From the above information and by testing it was found that the timeout client timeout value must be greater than or equal to the tcp-request inspect-delay timeout value. Otherwise, under normal operations in which requests proceed to completion with the delay, after the timeout client period HAProxy determines that the client is not present and after four times the timeout client period the request returns in error (a pi command will return a traceback indicating "Can't parse headers").

Under the previous section's sequence of operations, in which the delay is removed after the upgrade is complete and HAProxy signaled to reload its configuration, a delayed pi command will return without error after the timeout client period, starting upon the issuance of the pi command.

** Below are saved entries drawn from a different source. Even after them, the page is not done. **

-- ==== Sys2Proof/Machine/TypesEngine.lean ====
section
/-! DEFINITION. The plain data of a core's engines: scratchpad banks, Oar row, Chord unit, Scull datapath, Rigger and
Cox. -/

namespace Sys2Proof.Machine

/-- Who launched a piece of work: the thread, its handle, the completion area in the own scratchpad (R352, R353), and the launching task as its SPAWN sequence plus 1, 0 for none (R509). -/
structure Owner where
  t : Nat
  handle : Nat
  area : Nat
  ctx : Nat
  deriving DecidableEq, Repr

/-- How an access ended: data, correction needed, uncorrectable, or completed with error status (R272, R276, R277). -/
inductive AccSt where
  | ok | unc | err
  deriving DecidableEq, Repr

/-! ### Scratchpad banks -/

/-- An access whose result has been returned by a bank: the request, its data and its status (R260). -/
structure BankDone where
  req : BankReq
  data : Nat
  st : AccSt
  deriving DecidableEq, Repr

/-- One bank beyond its OWNER, DOWN, READY and RETAINED fields: the accesses that wait, the results returned, the accesses in their correction delay, the rows that wait for write-back, the run of owner grants of the read and the write slot, the scrub row, whether the bank is waking, and the power request in progress (true: down). -/
structure Bank where
  waiting : List BankReq
  done : List BankDone
  delayed : List BankDone
  fixRows : List Nat
  runR : Nat
  runW : Nat
  scrubRow : Nat
  waking : Bool
  powerReq : Option Bool
  deriving DecidableEq, Repr

/-- A remote access that waits at the remote port of its target core: the core that issued it, the scratchpad byte, the operation and the slot job
for which it is made, 0 for none (R279, R376). -/
structure RemAcc where
  src : Nat
  off : Nat
  op : BankOp
  job : Nat
  deriving DecidableEq, Repr

/-! ### Oar row -/

/-- A tile descriptor (R145). -/
structure TileDesc where
  wfmt : Nat
  afmt : Nat
  keep : Bool
  part : Nat
  lastPart : Bool
  k : Nat
  rows : Nat
  ch0 : Nat
  wreg : Nat
  creg : Nat
  areg : Nat
  astride : Nat
  sreg : Nat
  job : Nat
  mask : Nat
  tag : Nat
  prog : Nat
  deriving DecidableEq, Repr

/-- A row in a row buffer: its number, its bytes as far as they are read, and its binary16 scale (R154, R156). -/
structure RowBuf where
  row : Nat
  bytes : List Byte
  scale : Nat
  deriving DecidableEq, Repr

/-- The kept weights (R149). -/
structure Kept where
  base : Nat
  words : Nat
  wfmt : Nat
  k : Nat
  ch0 : Nat
  mask : Nat
  chSet : Nat
  valid : Bool
  deriving DecidableEq, Repr

/-- A held tile: its descriptor and owner, where its weights lie, how far the feed has come, the fetched rows, the row being stepped, the rows whose accumulators wait for the scale stage, what it has counted, how it was cut short, and whether a cancel waits for its completion. `fetchPos` counts the words of row `nextFetch` that are read; `keptWas` is what was kept when the tile was accepted (R149). -/
structure Tile where
  d : TileDesc
  own : Owner
  base : Nat
  chSet : Nat
  fills : Bool
  feedCh : Nat
  feedWord : Nat
  feedGroup : Nat
  feedPart : Nat
  filled : Bool
  nextFetch : Nat
  fetchPos : Nat
  bufs : List RowBuf
  row : Nat
  step : Nat
  accs : List Int
  ready : List (Nat × List Int × Nat)
  posted : Nat
  steps : Nat
  firstPosted : Bool
  ended : Option (Nat × Nat)
  lastEntry : Bool
  ctNonFin : Bool
  rowScale : Bool
  started : Bool
  cut : Bool
  keptWas : Kept
  deriving DecidableEq, Repr

/-- An entry of the finished-tile queue (R161), with the launching thread and the slot job of its tile. -/
structure QEntry where
  tag : Nat
  row : Nat
  part : Nat
  lastPart : Bool
  first : Bool
  last : Bool
  empty : Bool
  abort : Bool
  abortStatus : Nat
  prog : Nat
  ch0 : Nat
  valid : Nat
  y : List Nat
  own : Owner
  job : Nat
  deriving DecidableEq, Repr

/-- The Oar row of a core. -/
structure Oar where
  run : Option Tile
  next : Option Tile
  wptr : Nat
  chSet : Nat
  kept : Kept
  wstore : Tab Nat
  chstore : Tab Nat
  ftq : List QEntry
  lastDesc : Nat
  xctl : Nat
  oarDone : List Owner
  deriving DecidableEq, Repr

/-! ### Chord unit -/

/-- The tile that the Chord unit is working on, and what its completion will carry (R193). -/
structure ChTile where
  tag : Nat
  own : Owner
  job : Nat
  entries : Nat
  status : Nat
  reason : Nat
  rowsq : Nat
  clamps : Nat
  faultPc : Nat
  summary : List Nat
  deriving DecidableEq, Repr

/-- A Chord load (R199), with the tiles that the Oar row had accepted before it was launched and that had not ended then. -/
structure ChLoad where
  target : Nat
  dest : Nat
  count : Nat
  tag : Nat
  src : Nat
  own : Owner
  before : List Owner
  deriving DecidableEq, Repr

/-- LDP in progress: the parts of the instruction that are still to be added, in ascending order (R189, R190). -/
structure LdpWait where
  parts : List Nat
  deriving DecidableEq, Repr

/-- The Chord unit of a core: its stores, the program state of R175 (V element m of register n under 128 × n + m), the
entry whose program runs, the tile being worked on, the tiles that have ended and whose completions are to be returned,
the held load, and the tile that CANCEL is for. -/
structure Chord where
  prog : Tab Nat
  table : Tab Nat
  v : Tab Nat
  s : Tab Nat
  g : Tab Nat
  lseed : Nat
  stage : Tab Nat
  mark : Tab Bool
  entry : Option QEntry
  pc : Nat
  running : Bool
  cancelling : Option Owner
  tile : Option ChTile
  fin : List ChTile
  load : Option ChLoad
  ldp : Option LdpWait
  stvFlag : Option (Nat × Nat)
  deriving DecidableEq, Repr

/-! ### Scull datapath -/

/-- A loop level: the first instruction of the body, the instruction after it, and the repetitions left (R236). -/
structure SLoop where
  start : Nat
  stop : Nat
  left : Nat
  deriving DecidableEq, Repr

/-- Where a Write-stage result goes (R224): a lane of a C register, an X or Y word, or an S register. -/
inductive SDest where
  | c (reg lane : Nat)
  | x (addr : Nat)
  | y (addr : Nat)
  | s (reg : Nat)
  deriving DecidableEq, Repr

/-- A write on its way to the Write stage: the beat of its set that its instruction issued in, its destination and its value. -/
structure SPend where
  beat : Nat
  dest : SDest
  val : Nat
  deriving DecidableEq, Repr

/-- One register set of R229. Vectors are kept per register and lane: key 8 × register + lane, a C lane as its 32-bit word.
`bpos` is the block position: stages, runs of 128 beats or MOVE handshakes done. `waitf` holds the scratchpad byte and the
reference of a WAITF in progress; `clearAt` is the beat by which every vector instruction issued has passed the Write
stage; `ops` holds S[a] and S[b] as a block instruction in progress read them when it issued. `beat` is the
beat number of the set and `pend` its writes on their way: distances count the beats of the set alone (R225, R245). -/
structure SSet where
  ad : Tab Nat
  off : Tab Int
  cb : Tab Nat
  cl : Tab Nat
  c : Tab Nat
  a : Tab Sample
  s : Tab Nat
  pc : Nat
  loops : List SLoop
  job : Nat
  bpos : Nat
  running : Bool
  waitf : Option (Nat × Nat)
  clearAt : Nat
  ops : Nat × Nat
  beat : Nat
  pend : List SPend
  deriving DecidableEq, Repr

/-- A Scull job or load descriptor (R246). -/
structure SJob where
  entry : Nat
  cal : Bool
  load : Bool
  count : Nat
  tag : Nat
  job : Nat
  src : Nat
  params : List Nat
  own : Owner
  deriving DecidableEq, Repr

/-- A job that has ended and whose completion is still to be returned (R248): the handle of its set when it ended, and
whether a cancel ended it. -/
structure SEnd where
  j : SJob
  status : Nat
  reason : Nat
  faultPc : Nat
  beats : Nat
  result : Nat
  ctx : Nat
  cancel : Bool
  deriving DecidableEq, Repr

/-- The Scull datapath of a core: its sets and which is active, X, Y and the program store, the upsets of their stored words (R222), the queue, the running job with its beats, the ended jobs, the pending triggers (number, tick of the firing,
symbol), the firing counts, the firing tick of a handler that has not issued yet, the calibration beats of the window and the millisecond of that window (R441), the short times
of the writes that gave each trigger its SRC and that set TRIGEN, the last fire time of each trigger, and the numbers of the comparator boundaries that each trigger
has fired for (R242). -/
structure Scull where
  l : SSet
  t : SSet
  setT : Bool
  x : Tab Nat
  y : Tab Nat
  prog : Tab Nat
  bad : Tab Nat
  queue : List SJob
  cur : Option SJob
  curBeats : Nat
  ended : List SEnd
  trigPend : List (Nat × Nat × Nat)
  trigCounts : Tab Nat
  swFrom : Option Nat
  calWindow : Nat
  calMs : Nat
  trigAt : Tab Nat
  armedAt : Nat
  trigLast : Tab Nat
  trigDone : List (Nat × Nat)
  deriving DecidableEq, Repr

/-! ### Rigger -/

/-- A locus loop level: body start, the instruction after the body, repetitions left (R304). -/
structure RLoop where
  start : Nat
  stop : Nat
  left : Nat
  deriving DecidableEq, Repr

/-- A ring of buffers as one of its two parties sees it (R305, R306): the logical core it lies on, none for the own core;
its region, its sync region, its buffers and their words; the sequence of the current buffer and the byte within it; the
sync word this party wrote last and the partner's word as it was last read; as the drainer, the valid bytes of the current
buffer once read; and the buffers to publish (with their bytes) or to free, oldest first. -/
structure RRing where
  core : Option Nat
  region : Nat
  sync : Nat
  nbuf : Nat
  words : Nat
  no : Nat
  pos : Nat
  mine : Nat
  theirs : Option Nat
  count : Option Nat
  due : List (Nat × Nat)
  deriving DecidableEq, Repr

/-- An XFER or NEARPAD in progress: the address and stride registers it uses, the relative far address of its next byte, the
bytes still to move, its flags, whether it is a NEARPAD, and the bytes of a chunk that crosses the end of a buffer: fetched
and not yet written (IN), or gathered and not yet written (OUT). -/
structure Xfer where
  preg : Nat
  dreg : Nat
  rel : Int
  left : Nat
  clip : Bool
  zero : Bool
  pad : Bool
  held : List Byte
  deriving DecidableEq, Repr

/-- A stream in a Rigger slot (R296 to R306): its descriptor's fields, its program with P, D, loops and PC, its near ring, the
ring of the stream it is linked to with that stream's core, slot and admission number, the bytes moved, the XFER in progress,
the reason it is halted for, how it ended, whether the link on its own ring is lost and whether the one to its target's ring is, its
admission number, and bytes of a sample not yet delivered. -/
structure Stream where
  own : Owner
  dirOut : Bool
  kind : Nat
  comp : Nat
  pcore : Nat
  pthread : Nat
  pvalid : Bool
  tag : Nat
  job : Nat
  prog : List Nat
  farBase : Nat
  wlo : Nat
  whi : Nat
  hdr : Nat
  pr : Tab Int
  dr : Tab Nat
  loops : List RLoop
  pc : Nat
  near : RRing
  far : Option RRing
  link : Option (Nat × Nat × Nat)
  bytes : Nat
  xfer : Option Xfer
  halted : Option Nat
  ended : Option (Nat × Nat)
  lost : Bool
  lostFar : Bool
  admission : Nat
  rest : List Byte
  deriving DecidableEq, Repr

/-- The Rigger of a core: its stream slots, its translation cache (R296, R311), and the slot at which the round robin stands (R307). -/
structure Rig where
  slots : Tab Stream
  tlb : List (Nat × Nat)
  rr : Nat
  deriving DecidableEq, Repr

/-! ### Cox -/

/-- A task record in a queue or running (R356): `seq` is the SPAWN sequence, `cont` marks a continuation of R359, `banks` the run that a continuation keeps. -/
structure TaskRec where
  entry : Nat
  job : Nat
  tx : Bool
  pin : Bool
  home : Nat
  nbanks : Nat
  args : List Nat
  seq : Nat
  cont : Bool
  banks : Option (Nat × Nat)
  deriving DecidableEq, Repr

/-- The engines that a launch names (R351, R352). -/
inductive Eng where
  | oar | chord | scull | rig | ldpc
  deriving DecidableEq, Repr

/-- A launch handle (R353): its engine, the completion area, the launching task as in Owner, and the completions written and not consumed, oldest first, each with whether it retires the handle. -/
structure Handle where
  value : Nat
  eng : Eng
  area : Nat
  ctx : Nat
  comps : List (Nat × Bool)
  deriving DecidableEq, Repr

/-- What a thread is parked on (R349, R352 to R355, R358, R488). -/
inductive Park where
  | none
  | waitc (handle rd : Nat)
  | wait (addr val rd : Nat)
  | waitt (time : Nat)
  | launch (eng : Eng) (rd desc area : Nat)
  | load (addr size rd : Nat) (signed : Bool)
  | fence
  | icache (line : Nat)
  | spawn (r : TaskRec) (home : Nat)
  | task
  deriving DecidableEq, Repr

/-- One Cox thread context (R349). `wake` orders WAITT wakes, 0 for none; `len` is the length of the instruction the thread is
parked in, `order` its place in the order of parking, and `unacked` is 1 while an access of its own may be unacknowledged. `readyAt` is
the step time of the core from which the thread is ready again after a division or a restart, and `fresh` says that it restarts (R349,
R379). -/
structure Thread where
  regs : Tab Nat
  pc : Nat
  park : Park
  started : Bool
  handles : List Handle
  hseq : Nat
  task : Option TaskRec
  taskTick : Nat
  instret : Nat
  wake : Nat
  unacked : Nat
  entry : Nat
  len : Nat
  order : Nat
  readyAt : Nat
  fresh : Bool
  deriving DecidableEq, Repr

/-- The Cox of a core: threads, task queue, free banks, instruction cache (set to lines, most recent first; line to bytes), the
round-robin pointer, the count of WAITT wakes, whether a task is held (R369), and the records that the Helm has spawned and that wait
for room in the queue (R357, R358), and the step times that have passed (R349). -/
structure Cox where
  threads : Tab Thread
  queue : List TaskRec
  free : Nat
  icTags : Tab (List Nat)
  icData : Tab (List Byte)
  rr : Nat
  wakes : Nat
  held : Bool
  roots : List TaskRec
  steps : Nat
  deriving DecidableEq, Repr

/-- The engines of one physical core: its banks, the accesses at its remote port, and its engines. -/
structure CoreSt where
  banks : Tab Bank
  remq : List RemAcc
  oar : Oar
  chord : Chord
  scull : Scull
  rig : Rig
  cox : Cox
  deriving DecidableEq, Repr

/-! ### Reset values of the engines -/

/-- A bank after reset: nothing waits. -/
def Bank.reset : Bank := ⟨[], [], [], [], 0, 0, 0, false, none⟩

/-- No owner. -/
def Owner.reset : Owner := ⟨0, 0, 0, 0⟩

/-- The Oar row after reset (R149: the write pointer is 0). -/
def Oar.reset : Oar := ⟨none, none, 0, 0, ⟨0, 0, 0, 0, 0, 0, 0, false⟩, [], [], [], 0, 0x1003, []⟩

/-- The Chord unit after reset (R516: the stores are zero). -/
def Chord.reset : Chord := ⟨[], [], [], [], [], 0, [], [], none, 0, false, none, none, [], none, none, none⟩

/-- A register set with every register zero (R247). -/
def SSet.reset : SSet := ⟨[], [], [], [], [], [], [], 0, [], 0, 0, false, none, 0, (0, 0), 0, []⟩

/-- The Scull datapath after reset. -/
def Scull.reset : Scull :=
  ⟨SSet.reset, SSet.reset, false, [], [], [], [], [], none, 0, [], [], [], none, 0, 0, [], 0, [], []⟩

/-- A thread with every register zero. -/
def Thread.reset : Thread := ⟨[], 0, .none, false, [], 0, none, 0, 0, 0, 0, 0, 0, 0, 0, false⟩

/-- The Cox after reset. -/
def Cox.reset : Cox := ⟨[], [], 0, [], [], 0, 0, false, [], 0⟩

/-- The engines of a core after reset. -/
def CoreSt.reset : CoreSt := ⟨[], [], Oar.reset, Chord.reset, Scull.reset, ⟨[], [], 0⟩, Cox.reset⟩

end Sys2Proof.Machine
end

Note that as of IPLM Server version 2.30.0, the authorization tolerance period between the issuance of a command by IPLM Client and the reception of a command by PiServer has been extended to 30 minutes. This means that the timeout client timeout value, and by the recommendation to keep the timeout server timeout value the same, and the tcp-request inspect-delay timeout value can all be set to a bit less than 30 minutes. But whatever timeout client is set to, the delayed pi commands will return upon the expiry of the timeout client period. It may take some experimentation to see how quickly an upgrade can be done, and set the timeout client, timeout server, and tcp-request inspect-delay timeout values to something a bit more than the time it takes to upgrade so as to not unnecessarily delay the requests.

IPLM Server Upgrade Note:

When upgrading the IPLM Server, please upgrade the IPLM Server Neo4j plugin on ALL nodes in the cluster. The mdx-piserver version and the mdx-piserver-neo4j-plugin must be at the same version.